> **What you should do**: Find the line with "first among the". Transcribe it and each later line of the data exactly, up to and including the last.

> **Entries shown**:
******

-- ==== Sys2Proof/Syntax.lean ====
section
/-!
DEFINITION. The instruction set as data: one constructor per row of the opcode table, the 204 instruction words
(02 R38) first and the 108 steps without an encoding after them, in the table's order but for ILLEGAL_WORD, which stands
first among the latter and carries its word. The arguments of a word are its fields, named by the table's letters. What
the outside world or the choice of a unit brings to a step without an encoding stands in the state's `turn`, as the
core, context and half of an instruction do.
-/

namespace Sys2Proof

******

> **Your response**:
first among the latter and carries its word. The arguments of a word are its fields, named by the table's letters. What
the outside world or the choice of a unit brings to a step without an encoding stands in the state's `turn`, as the
core, context and half of an instruction do.
-/

namespace Sys2Proof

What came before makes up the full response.